● **Assignment**
Please give the count of lines below with the string "addReg" in them, and no other words.

● **Records to use**
-- ==== Sys2Proof/Decode.lean ====
section
/-! DEFINITION. The decoder and the encoder (30_encoding.md R44 to R49), the opcode table as rows of pattern and mask, and the
table-word entry point of the host. -/

namespace Sys2Proof

/-- The field `G`, `op[15:12]` (R45). -/
def opGroup (op : Word) : Nibble := op.extractLsb' 12 4

/-- The field `X`, `op[11:8]` (R45). -/
def opX (op : Word) : Reg := (op.extractLsb' 8 4).toFin

/-- The field `Y`, `op[7:4]` (R45). -/
def opY (op : Word) : Reg := (op.extractLsb' 4 4).toFin

/-- The field `N`, `op[3:0]` (R45). -/
def opN (op : Word) : Nibble := op.extractLsb' 0 4

/-- The field `KK`, `op[7:0]` (R45). -/
def opKK (op : Word) : Byte := op.extractLsb' 0 8

/-- The field `NNN`, `op[11:0]` (R45). -/
def opNNN (op : Word) : Addr := op.extractLsb' 0 12

/-- Group 0: `CLS` and `RET`, whole opcodes (R47, R49). -/
def decodeGroup0 (op : Word) : Except DecodeError Instr :=
  if op = 0x00E0#16 then .ok .cls
  else if op = 0x00EE#16 then .ok .ret
  else .error (.undecodableOpcode op)

/-- Groups 5 and 9: one instruction, with the nibble `N` zero (R47, R49). -/
def decodeXY0 (op : Word) (i : Reg → Reg → Instr) : Except DecodeError Instr :=
  if opN op = 0 then .ok (i (opX op) (opY op)) else .error (.undecodableOpcode op)

/-- Group 8: the nibble `N` is the sub-opcode (R47, R49). -/
def decodeGroup8 (op : Word) : Except DecodeError Instr :=
  match (opN op).toNat with
  | 0x0 => .ok (.ldReg (opX op) (opY op))
  | 0x1 => .ok (.orReg (opX op) (opY op))
  | 0x2 => .ok (.andReg (opX op) (opY op))
  | 0x3 => .ok (.xorReg (opX op) (opY op))
  | 0x4 => .ok (.addReg (opX op) (opY op))
  | 0x5 => .ok (.sub (opX op) (opY op))
  | 0x6 => .ok (.shr (opX op) (opY op))
  | 0x7 => .ok (.subn (opX op) (opY op))
  | 0xE => .ok (.shl (opX op) (opY op))
  | _ => .error (.undecodableOpcode op)

/-- Group E: the byte `KK` is the sub-opcode (R47, R49). -/
def decodeGroupE (op : Word) : Except DecodeError Instr :=
  match (opKK op).toNat with
  | 0x9E => .ok (.skp (opX op))
  | 0xA1 => .ok (.sknp (opX op))
  | _ => .error (.undecodableOpcode op)

/-- Group F: the byte `KK` is the sub-opcode (R47, R49). -/
def decodeGroupF (op : Word) : Except DecodeError Instr :=
  match (opKK op).toNat with
  | 0x07 => .ok (.ldVxDt (opX op))
  | 0x0A => .ok (.ldK (opX op))
  | 0x15 => .ok (.ldDt (opX op))
  | 0x18 => .ok (.ldSt (opX op))
  | 0x1E => .ok (.addI (opX op))
  | 0x29 => .ok (.ldF (opX op))
  | 0x33 => .ok (.bcd (opX op))
  | 0x55 => .ok (.stRegs (opX op))
  | 0x65 => .ok (.ldRegs (opX op))
  | _ => .error (.undecodableOpcode op)

/-- `decode(op)`: total on 16-bit values; it dispatches on the group, then on the sub-field (R47). A value that matches
no row is rejected by name (R49). -/
def decode (op : Word) : Except DecodeError Instr :=
  match (opGroup op).toNat with
  | 0x0 => decodeGroup0 op
  | 0x1 => .ok (.jp (opNNN op))
  | 0x2 => .ok (.call (opNNN op))
  | 0x3 => .ok (.seImm (opX op) (opKK op))
  | 0x4 => .ok (.sneImm (opX op) (opKK op))
  | 0x5 => decodeXY0 op .seReg
  | 0x6 => .ok (.ldImm (opX op) (opKK op))
  | 0x7 => .ok (.addImm (opX op) (opKK op))
  | 0x8 => decodeGroup8 op
  | 0x9 => decodeXY0 op .sneReg
  | 0xA => .ok (.ldI (opNNN op))
  | 0xB => .ok (.jpV0 (opNNN op))
  | 0xC => .ok (.rnd (opX op) (opKK op))
  | 0xD => .ok (.drw (opX op) (opY op) (opN op).toNat)
  | 0xE => decodeGroupE op
  | _ => decodeGroupF op

/-- The opcode two consecutive bytes form: big-endian, the first byte is the high one (20_memory.md R32). -/
def wordOfBytes (hi lo : Byte) : Word := hi.setWidth 16 <<< 8 ||| lo.setWidth 16

/-- The high byte of an opcode, which stands at the lower address (R32). -/
def highByte (op : Word) : Byte := op.extractLsb' 8 8

/-- The low byte of an opcode (R32). -/
def lowByte (op : Word) : Byte := op.extractLsb' 0 8

/-- The decoder on bytes: it consumes exactly two (R44) and answers the instruction and the bytes after it. -/
def decodeBytes : List Byte → Except DecodeError (Instr × List Byte)
  | hi :: lo :: rest =>
    match decode (wordOfBytes hi lo) with
    | .ok i => .ok (i, rest)
    | .error e => .error e
  | [] | [_] => .error .tooFewBytes

/-- An opcode with the fields of format NNN at their places (R45). -/
def wordNNN (g : Nibble) (nnn : Addr) : Word := g.setWidth 16 <<< 12 ||| nnn.setWidth 16

/-- An opcode with the fields of format XKK at their places (R45). -/
def wordXKK (g : Nibble) (x : Reg) (kk : Byte) : Word :=
  g.setWidth 16 <<< 12 ||| (BitVec.ofFin x : Nibble).setWidth 16 <<< 8 ||| kk.setWidth 16

/-- An opcode with the fields of format XYN at their places (R45). -/
def wordXYN (g : Nibble) (x y : Reg) (n : Nibble) : Word :=
  g.setWidth 16 <<< 12 ||| (BitVec.ofFin x : Nibble).setWidth 16 <<< 8 |||
    (BitVec.ofFin y : Nibble).setWidth 16 <<< 4 ||| n.setWidth 16

/-- The opcode of a well-formed instruction, from the patterns of R47. -/
def encode : Instr → Word
  | .cls => 0x00E0
  | .ret => 0x00EE
  | .jp nnn => wordNNN 0x1 nnn
  | .call nnn => wordNNN 0x2 nnn
  | .seImm x kk => wordXKK 0x3 x kk
  | .sneImm x kk => wordXKK 0x4 x kk
  | .seReg x y => wordXYN 0x5 x y 0x0
  | .ldImm x kk => wordXKK 0x6 x kk
  | .addImm x kk => wordXKK 0x7 x kk
  | .ldReg x y => wordXYN 0x8 x y 0x0
  | .orReg x y => wordXYN 0x8 x y 0x1
  | .andReg x y => wordXYN 0x8 x y 0x2
  | .xorReg x y => wordXYN 0x8 x y 0x3
  | .addReg x y => wordXYN 0x8 x y 0x4
  | .sub x y => wordXYN 0x8 x y 0x5
  | .shr x y => wordXYN 0x8 x y 0x6
  | .subn x y => wordXYN 0x8 x y 0x7
  | .shl x y => wordXYN 0x8 x y 0xE
  | .sneReg x y => wordXYN 0x9 x y 0x0
  | .ldI nnn => wordNNN 0xA nnn
  | .jpV0 nnn => wordNNN 0xB nnn
  | .rnd x kk => wordXKK 0xC x kk
  | .drw x y n => wordXYN 0xD x y (BitVec.ofNat 4 n)
  | .skp x => wordXKK 0xE x 0x9E
  | .sknp x => wordXKK 0xE x 0xA1
  | .ldVxDt x => wordXKK 0xF x 0x07
  | .ldK x => wordXKK 0xF x 0x0A
  | .ldDt x => wordXKK 0xF x 0x15
  | .ldSt x => wordXKK 0xF x 0x18
  | .addI x => wordXKK 0xF x 0x1E
  | .ldF x => wordXKK 0xF x 0x29
  | .bcd x => wordXKK 0xF x 0x33
  | .stRegs x => wordXKK 0xF x 0x55
  | .ldRegs x => wordXKK 0xF x 0x65

/-- The two bytes of an instruction in memory order (R32). -/
def encodeBytes (i : Instr) : List Byte := [highByte (encode i), lowByte (encode i)]

/-- spec/opcode_table.json, groups 0 to 7: mnemonic, match, mask. -/
def opcodeRowsLow : List OpcodeRow :=
  [⟨"CLS", 0x00E0, 0xFFFF⟩, ⟨"RET", 0x00EE, 0xFFFF⟩, ⟨"JP", 0x1000, 0xF000⟩, ⟨"CALL", 0x2000, 0xF000⟩,
   ⟨"SE_IMM", 0x3000, 0xF000⟩, ⟨"SNE_IMM", 0x4000, 0xF000⟩, ⟨"SE_REG", 0x5000, 0xF00F⟩,
   ⟨"LD_IMM", 0x6000, 0xF000⟩, ⟨"ADD_IMM", 0x7000, 0xF000⟩]

/-- spec/opcode_table.json, groups 8 to D. -/
def opcodeRowsMid : List OpcodeRow :=
  [⟨"LD_REG", 0x8000, 0xF00F⟩, ⟨"OR", 0x8001, 0xF00F⟩, ⟨"AND", 0x8002, 0xF00F⟩, ⟨"XOR", 0x8003, 0xF00F⟩,
   ⟨"ADD_REG", 0x8004, 0xF00F⟩, ⟨"SUB", 0x8005, 0xF00F⟩, ⟨"SHR", 0x8006, 0xF00F⟩, ⟨"SUBN", 0x8007, 0xF00F⟩,
   ⟨"SHL", 0x800E, 0xF00F⟩, ⟨"SNE_REG", 0x9000, 0xF00F⟩, ⟨"LD_I", 0xA000, 0xF000⟩, ⟨"JP_V0", 0xB000, 0xF000⟩,
   ⟨"RND", 0xC000, 0xF000⟩, ⟨"DRW", 0xD000, 0xF000⟩]

/-- spec/opcode_table.json, groups E and F. -/
def opcodeRowsHigh : List OpcodeRow :=
  [⟨"SKP", 0xE09E, 0xF0FF⟩, ⟨"SKNP", 0xE0A1, 0xF0FF⟩, ⟨"LD_VX_DT", 0xF007, 0xF0FF⟩, ⟨"LD_K", 0xF00A, 0xF0FF⟩,
   ⟨"LD_DT", 0xF015, 0xF0FF⟩, ⟨"LD_ST", 0xF018, 0xF0FF⟩, ⟨"ADD_I", 0xF01E, 0xF0FF⟩, ⟨"LD_F", 0xF029, 0xF0FF⟩,
   ⟨"BCD", 0xF033, 0xF0FF⟩, ⟨"ST_REGS", 0xF055, 0xF0FF⟩, ⟨"LD_REGS", 0xF065, 0xF0FF⟩]

/-- The 34 rows of spec/opcode_table.json, in its order. The decoder does not read them: they are the second
transcription of the table that statements hold the decoder against (R47). -/
def opcodeRows : List OpcodeRow := opcodeRowsLow ++ opcodeRowsMid ++ opcodeRowsHigh

/-- The opcode is the row's: its bits under the mask are the row's pattern. -/
def OpcodeRow.accepts (row : OpcodeRow) (op : Word) : Bool := op &&& row.mask == row.pattern

/-- The row of the table an instruction belongs to, by its mnemonic there. -/
def Instr.mnemonic : Instr → String
  | .cls => "CLS"
  | .ret => "RET"
  | .jp _ => "JP"
  | .call _ => "CALL"
  | .seImm _ _ => "SE_IMM"
  | .sneImm _ _ => "SNE_IMM"
  | .seReg _ _ => "SE_REG"
  | .ldImm _ _ => "LD_IMM"
  | .addImm _ _ => "ADD_IMM"
  | .ldReg _ _ => "LD_REG"
  | .orReg _ _ => "OR"
  | .andReg _ _ => "AND"
  | .xorReg _ _ => "XOR"
  | .addReg _ _ => "ADD_REG"
  | .sub _ _ => "SUB"
  | .shr _ _ => "SHR"
  | .subn _ _ => "SUBN"
  | .shl _ _ => "SHL"
  | .sneReg _ _ => "SNE_REG"
  | .ldI _ => "LD_I"
  | .jpV0 _ => "JP_V0"
  | .rnd _ _ => "RND"
  | .drw _ _ _ => "DRW"
  | .skp _ => "SKP"
  | .sknp _ => "SKNP"
  | .ldVxDt _ => "LD_VX_DT"
  | .ldK _ => "LD_K"
  | .ldDt _ => "LD_DT"
  | .ldSt _ => "LD_ST"
  | .addI _ => "ADD_I"
  | .ldF _ => "LD_F"
  | .bcd _ => "BCD"
  | .stRegs _ => "ST_REGS"
  | .ldRegs _ => "LD_REGS"

/-- The opcode the host's table numbering means: `nbits` bits of `w`, the bits above them zero. -/
def tableWord (nbits w : Nat) : Word := BitVec.ofNat 16 (w % 2 ^ nbits)

/-- The instruction the decoder reads from a table word, laid out in memory order (R32). -/
def decodeTableWord (nbits w : Nat) : Option Instr :=
  match decodeBytes [highByte (tableWord nbits w), lowByte (tableWord nbits w)] with
  | .ok (i, _) => some i
  | .error _ => none

end Sys2Proof
end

● **Answer to this problem**
3